[Stored items]
/-- What an instruction that answers a next state has done: its checks, and then nothing, a hint; an exception; or its
operation on the block of the translated address. -/
theorem exec_next {i : Instr} {s t : State} (h : exec i s = .next t) :
    ∃ u, afterChecks s u (walkedBytes s i) ∧
      ((classOf i = .hint ∧ t = retire u) ∨ (∃ e info, t = takeTrap e info u) ∨
        ∃ pa, operatedBytes s i = blockBytes u.cfg pa ∧ t = retire (operate s i pa u)) := by
  rcases exec_cases s i with ⟨op, -, -, he⟩ | ⟨hc, he⟩ | ⟨-, he⟩
  · rw [he] at h; cases h
    exact ⟨s, afterChecks.refl s _, .inr (.inl ⟨_, _, rfl⟩)⟩
  · rw [he] at h; cases h
    exact ⟨drawn 1 s, afterChecks_drawn 1 s _, .inl ⟨hc, rfl⟩⟩
  · have ho := accessOf_outcome s i
    rw [he] at h
    cases ha : accessOf s i with
    | granted pa u =>
      rw [ha] at h ho; cases h
      refine ⟨u, ho.2, .inr (.inr ⟨pa, ?_, rfl⟩)⟩
      unfold operatedBytes
      rw [ho.1, ho.2.frame.cfg]
    | noAccess u =>
      rw [ha] at h ho; cases h
      exact ⟨u, ho.2, .inl ⟨ho.1, rfl⟩⟩
    | trap e info u =>
      rw [ha] at h ho; cases h
      exact ⟨u, ho.2, .inr (.inl ⟨e, info, rfl⟩)⟩
    | fault f => rw [ha] at h; cases h
    | refused r => rw [ha] at h; cases h

/-- An operation leaves stores to later turns only where it is CBO.ZERO's and the platform's rule is that. -/
theorem operate_leaves (s : State) (i : Instr) (pa : Nat) (u : State) :
    (classOf i = .zero ∧ u.cfg.zeroRule = .free) ∨ (operate s i pa u).pending = u.pending := by
  rcases zeroRule_cases u.cfg with hz | hz
  · exact .inr (pending_operate s i pa u fun _ => hz)
  · by_cases hc : classOf i = .zero
    · exact .inl ⟨hc, hz⟩
    · exact .inr (pending_operate s i pa u fun h => absurd h hc)

/-- Settles O19: the checks change no byte but of the entries they walk; after them an exception changes no byte, and the
operation none outside its block. -/
theorem frameOfBlockInstructions : Obligations.FrameOfBlockInstructions := by
  intro i s t hc ht
  obtain ⟨u, hu, ⟨hh, -⟩ | ⟨e, info, rfl⟩ | ⟨pa, hb, rfl⟩⟩ := exec_next ht
  · exact absurd hh hc
  · exact ⟨⟨u, hu.frame, .inr ⟨e, info, rfl⟩⟩, (takeTrap_regs e info u).trans hu.frame.regs,
      fun q _ hw => (hu.bytes q hw).trans (sameByte_takeTrap e info u q), .inr ((takeTrap_pending e info u).trans hu.pending)⟩
  · have hframe := hu.frame.trans (onlyMemory_operate s i pa u)
    have hleft := operate_leaves s i pa u
    rw [hu.frame.cfg, hu.pending] at hleft
    exact ⟨⟨_, hframe, .inl rfl⟩, hframe.regs,
      fun q hq hw => ((hu.bytes q hw).trans (sameByte_operate s i pa u q (hb ▸ hq))).trans (sameByte_retire _ q), hleft⟩

/-! ### Executing normally -/

/-- What a management operation does to the copy of a block in a set's cache, and to `Mem` (20_memory R86); `zero`, which is
none, does nothing. -/
def managementEffect : CboOp → State → State → Nat → Nat → Prop
  | .inval => invalidates
  | .clean => cleans
  | .flush => flushes
  | .zero => fun u t _ _ => t.mem = u.mem ∧ t.caches = u.caches

theorem managementEffect_of_manageBlock (op : CboOp) {u t : State} {set base : Nat} (hb : base % cbs u.cfg = 0)
    (hm : t.mem = (manageBlock op (some set) base u).mem) (hc : t.caches = (manageBlock op (some set) base u).caches)
    (hg : t.cfg = u.cfg) : managementEffect op u t set base := by
  cases op with
  | inval => exact (invalidates_invalBlock set base u).congr hm hc
  | clean => exact (cleans_cleanBlock set base u hb).congr hm hc (hg.trans (onlyBytes_writeBack set base u).cfg.symm)
  | flush => exact (flushes_flushBlock set base u hb).congr hm hc
  | zero => exact ⟨hm, hc⟩

/-- Where the address is not cached a management operation leaves `Mem` and the caches as they are (20_memory R76). -/
theorem manageBlock_uncached (op : CboOp) (base : Nat) (u : State) : manageBlock op none base u = u := by
  cases op <;> rfl

/-- What an instruction whose operation is `op`, and whose checks pass on the block of `pa`, comes to. -/
theorem management_completes {s : State} {i : Instr} {pa : Nat} {op : CboOp} {d : Deps} (hr : reachesChecks s i)
    (hx : executesOn s (classOf i) (isInval i) (effectiveAddress s i) pa) (hc : classOf i ≠ .hint)
    (ho : operate s i = (managementOp s.hart op · d)) :
    ∃ u t, exec i s = .next t ∧ afterChecks s u (walkedBytes s i) ∧ retiredFrom s t ∧ t.reservations = u.reservations ∧
      (∃ e, t.history = e :: s.history ∧ blockEvent s e (managementKind op) pa) ∧
      (∀ set, cacheSet s.cfg s.hart pa = some set → managementEffect op u t set (blockBase s.cfg pa)) ∧
      (cacheSet s.cfg s.hart pa = none → t.mem = u.mem ∧ t.caches = u.caches) := by
  obtain ⟨u, t, ht, hu, hret, hres, hev, hm, hca, hg⟩ := exec_management hr hx hc ho
  have hcfg := hu.frame.cfg
  refine ⟨u, t, ht, hu, hret, hres, hev, fun set hs => ?_, fun hn => ?_⟩
  · rw [hs] at hm hca
    exact managementEffect_of_manageBlock op (hcfg.symm ▸ blockBase_mod s.cfg pa) hm hca (hg.trans hcfg.symm)
  · rw [hn, manageBlock_uncached] at hm hca
    exact ⟨hm, hca⟩
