-- ==== Sys2Proof/Decode.lean ====
section
/-! DEFINITION. Reading commands from bits. The opcode table gives no row any bits, so `decodeTableWord` reads
none. What the spec does encode are the operations of a Lorner core (R58, R222–R232, R240): `decodeLong` and
`decodeShort` read one operation, none where the cell is undefined, and `encodeLong` writes one. A reserved bit
that no operand field holds sets the site's `rsv` (R233). -/

namespace Sys2Proof

/-- No row of spec/opcode_table.json gives bits: no word spells a command. -/
def decodeTableWord (_nbits _w : Nat) : Option Instr := none

/-- `n` bits of `w` from bit `lo` up. -/
def fieldAt (n w lo : Nat) : BitVec n := BitVec.ofNat n (w / 2 ^ lo)

/-- The bits of `w` from `lo` to `hi` are not all 0. -/
def anyBits (w lo hi : Nat) : Bool := decide (w / 2 ^ lo % 2 ^ (hi + 1 - lo) ≠ 0)

/-- Formats of R223, read from bits 16:0 and the low bits of OPC. -/
def readR3 (w : Nat) : R3 := ⟨fieldAt 5 w 12, fieldAt 5 w 7, fieldAt 5 w 2, fieldAt 2 w 0⟩
def readRI6 (w : Nat) : RI6 := ⟨fieldAt 5 w 12, fieldAt 5 w 7, fieldAt 6 w 1⟩
def readRI5 (w : Nat) : RI5 := ⟨fieldAt 5 w 12, fieldAt 5 w 7, fieldAt 5 w 2, fieldAt 2 w 0⟩
def readAM (sl : ASlot) (w : Nat) : AMF := ⟨sl, fieldAt 5 w 12, fieldAt 4 w 8, fieldAt 3 w 5, fieldAt 3 w 2⟩
def readAX (sl : ASlot) (w : Nat) : AXF := ⟨sl, fieldAt 5 w 12, fieldAt 4 w 8, fieldAt 4 w 4⟩
/-- RI8: I[7] is OPC[0], bit 17. -/
def readI8 (w : Nat) : BitVec 8 := BitVec.ofNat 8 (w / 2 ^ 17 % 2 * 128 + w % 128)
/-- WI: I[13:12] is OPC[1:0], bits 18:17. -/
def readI14 (w : Nat) : Word := BitVec.ofNat 14 (w / 2 ^ 17 % 4 * 4096 + w % 4096)
/-- AK: I[11] is OPC[0]. -/
def readU12 (w : Nat) : BitVec 12 := BitVec.ofNat 12 (w / 2 ^ 17 % 2 * 2048 + w % 2048)

/-- The site with its reserved-bit mark. -/
def Site.mark (i : Site) (r : Bool) : Site := { i with rsv := r }

/-- The address class (R226). -/
def decodeA (i : Site) (sl : ASlot) (opc w : Nat) : Option Instr :=
  let am := i.mark (anyBits w 0 1)
  let ax := i.mark (anyBits w 0 3)
  match opc with
  | 0x01 => some (.ld am (readAM sl w))
  | 0x02 => some (.ldD am (readAM sl w))
  | 0x03 => some (.st am (readAM sl w))
  | 0x04 => some (.stD am (readAM sl w))
  | 0x05 => some (.vld am (readAM sl w))
  | 0x06 => some (.vst am (readAM sl w))
  | 0x07 => some (.vlds am (readAM sl w))
  | 0x08 => some (.vsts am (readAM sl w))
  | 0x09 => some (.vldx ax (readAX sl w))
  | 0x0A => some (.vstx ax (readAX sl w))
  | 0x0B => some (.aadd am (readAM sl w))
  | 0x0C => some (.aaddi (i.mark (anyBits w 0 0)) sl (fieldAt 4 w 13) (fieldAt 12 w 1))
  | 0x0D => some (.amv (i.mark (anyBits w 0 4)) sl (fieldAt 6 w 11) (fieldAt 6 w 5))
  | 0x0E => some (.amovl (i.mark false) sl (fieldAt 6 w 11) (readU12 w))
  | 0x0F => some (.amovl (i.mark false) sl (fieldAt 6 w 11) (readU12 w))
  | 0x10 => some (.amovh (i.mark false) sl (fieldAt 6 w 11) (readU12 w))
  | 0x11 => some (.amovh (i.mark false) sl (fieldAt 6 w 11) (readU12 w))
  | 0x12 => some (.palloc am (readAM sl w))
  | 0x13 => some (.pfree am (readAM sl w))
  | _ => none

■ **What the task asks**: Write out each line above with the word "that".

■ **Completed task**:
/-- What an instruction that answers a next state has done: its checks, and then nothing, a hint; an exception; or its
/-- An operation leaves stores to later turns only where it is CBO.ZERO's and the platform's rule is that. -/
that no operand field holds sets the site's `rsv` (R233). -/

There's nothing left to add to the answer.